TASK DESCRIPTION =>
Treat the line with "Computed s t c 2 ((s.core c).run.setS d (BitVec.ofInt 64 (min" as the starting point. Write it out and every line after it through the end of the listing below, exactly.

GIVEN RECORDS =>
▬▬▬▬▬▬▬▬▬▬

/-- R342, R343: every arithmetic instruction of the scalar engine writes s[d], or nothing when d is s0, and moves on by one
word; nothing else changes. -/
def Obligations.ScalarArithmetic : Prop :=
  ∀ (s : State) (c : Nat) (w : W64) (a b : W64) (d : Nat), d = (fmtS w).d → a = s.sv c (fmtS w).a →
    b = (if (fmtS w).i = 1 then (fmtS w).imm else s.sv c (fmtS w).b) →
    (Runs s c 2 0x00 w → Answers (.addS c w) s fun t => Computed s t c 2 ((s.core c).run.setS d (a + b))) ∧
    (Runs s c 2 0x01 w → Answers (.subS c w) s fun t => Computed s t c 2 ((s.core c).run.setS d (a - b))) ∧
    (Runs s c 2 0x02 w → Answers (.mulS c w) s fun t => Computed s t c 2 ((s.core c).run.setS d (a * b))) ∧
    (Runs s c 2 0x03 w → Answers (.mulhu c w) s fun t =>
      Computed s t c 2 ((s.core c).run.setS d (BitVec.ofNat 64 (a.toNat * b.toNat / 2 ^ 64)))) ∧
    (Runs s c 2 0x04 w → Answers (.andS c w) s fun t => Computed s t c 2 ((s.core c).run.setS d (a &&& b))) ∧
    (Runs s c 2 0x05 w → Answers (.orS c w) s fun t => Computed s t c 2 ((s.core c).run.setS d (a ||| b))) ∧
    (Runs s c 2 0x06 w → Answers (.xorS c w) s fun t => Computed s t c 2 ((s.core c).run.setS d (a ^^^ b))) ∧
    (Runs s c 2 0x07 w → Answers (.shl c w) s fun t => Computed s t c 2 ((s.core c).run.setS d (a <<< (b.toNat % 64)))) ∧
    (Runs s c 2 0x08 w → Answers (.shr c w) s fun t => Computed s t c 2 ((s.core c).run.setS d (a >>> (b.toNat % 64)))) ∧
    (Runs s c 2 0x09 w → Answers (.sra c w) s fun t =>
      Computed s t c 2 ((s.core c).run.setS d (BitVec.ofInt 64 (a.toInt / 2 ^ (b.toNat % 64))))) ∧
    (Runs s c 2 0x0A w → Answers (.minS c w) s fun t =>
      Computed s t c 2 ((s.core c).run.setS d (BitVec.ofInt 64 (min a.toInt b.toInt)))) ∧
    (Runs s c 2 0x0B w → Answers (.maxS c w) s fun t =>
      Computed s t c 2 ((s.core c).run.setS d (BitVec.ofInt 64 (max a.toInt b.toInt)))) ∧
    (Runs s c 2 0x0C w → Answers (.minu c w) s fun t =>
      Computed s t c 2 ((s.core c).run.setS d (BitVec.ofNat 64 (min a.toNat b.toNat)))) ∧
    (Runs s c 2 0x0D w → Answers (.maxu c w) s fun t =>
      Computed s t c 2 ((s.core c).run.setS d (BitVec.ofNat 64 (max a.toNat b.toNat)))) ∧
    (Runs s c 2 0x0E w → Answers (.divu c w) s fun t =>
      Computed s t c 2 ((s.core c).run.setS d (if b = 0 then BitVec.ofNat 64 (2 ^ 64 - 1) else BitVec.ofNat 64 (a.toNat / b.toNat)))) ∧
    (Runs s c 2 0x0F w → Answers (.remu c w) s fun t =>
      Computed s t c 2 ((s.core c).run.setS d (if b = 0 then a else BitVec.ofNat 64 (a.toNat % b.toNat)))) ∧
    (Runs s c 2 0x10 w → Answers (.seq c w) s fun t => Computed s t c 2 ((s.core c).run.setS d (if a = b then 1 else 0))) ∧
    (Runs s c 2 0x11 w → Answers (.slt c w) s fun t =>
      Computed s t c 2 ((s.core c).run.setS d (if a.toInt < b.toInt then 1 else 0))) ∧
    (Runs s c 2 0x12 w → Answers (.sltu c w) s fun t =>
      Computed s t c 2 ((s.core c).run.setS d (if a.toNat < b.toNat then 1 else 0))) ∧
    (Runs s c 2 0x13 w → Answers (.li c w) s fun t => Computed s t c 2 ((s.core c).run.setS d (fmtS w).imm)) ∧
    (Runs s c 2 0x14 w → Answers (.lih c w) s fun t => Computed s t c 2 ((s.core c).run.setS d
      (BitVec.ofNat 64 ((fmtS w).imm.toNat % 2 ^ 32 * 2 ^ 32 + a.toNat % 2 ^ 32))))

▬▬▬▬▬▬▬▬▬▬

ANSWER TO THE PROBLEM =>
      Computed s t c 2 ((s.core c).run.setS d (BitVec.ofInt 64 (min a.toInt b.toInt)))) ∧
    (Runs s c 2 0x0B w → Answers (.maxS c w) s fun t =>
      Computed s t c 2 ((s.core c).run.setS d (BitVec.ofInt 64 (max a.toInt b.toInt)))) ∧
    (Runs s c 2 0x0C w → Answers (.minu c w) s fun t =>
      Computed s t c 2 ((s.core c).run.setS d (BitVec.ofNat 64 (min a.toNat b.toNat)))) ∧
    (Runs s c 2 0x0D w → Answers (.maxu c w) s fun t =>
      Computed s t c 2 ((s.core c).run.setS d (BitVec.ofNat 64 (max a.toNat b.toNat)))) ∧
    (Runs s c 2 0x0E w → Answers (.divu c w) s fun t =>
      Computed s t c 2 ((s.core c).run.setS d (if b = 0 then BitVec.ofNat 64 (2 ^ 64 - 1) else BitVec.ofNat 64 (a.toNat / b.toNat)))) ∧
    (Runs s c 2 0x0F w → Answers (.remu c w) s fun t =>
      Computed s t c 2 ((s.core c).run.setS d (if b = 0 then a else BitVec.ofNat 64 (a.toNat % b.toNat)))) ∧
    (Runs s c 2 0x10 w → Answers (.seq c w) s fun t => Computed s t c 2 ((s.core c).run.setS d (if a = b then 1 else 0))) ∧
    (Runs s c 2 0x11 w → Answers (.slt c w) s fun t =>
      Computed s t c 2 ((s.core c).run.setS d (if a.toInt < b.toInt then 1 else 0))) ∧
    (Runs s c 2 0x12 w → Answers (.sltu c w) s fun t =>
      Computed s t c 2 ((s.core c).run.setS d (if a.toNat < b.toNat then 1 else 0))) ∧
    (Runs s c 2 0x13 w → Answers (.li c w) s fun t => Computed s t c 2 ((s.core c).run.setS d (fmtS w).imm)) ∧
    (Runs s c 2 0x14 w → Answers (.lih c w) s fun t => Computed s t c 2 ((s.core c).run.setS d
      (BitVec.ofNat 64 ((fmtS w).imm.toNat % 2 ^ 32 * 2 ^ 32 + a.toNat % 2 ^ 32))))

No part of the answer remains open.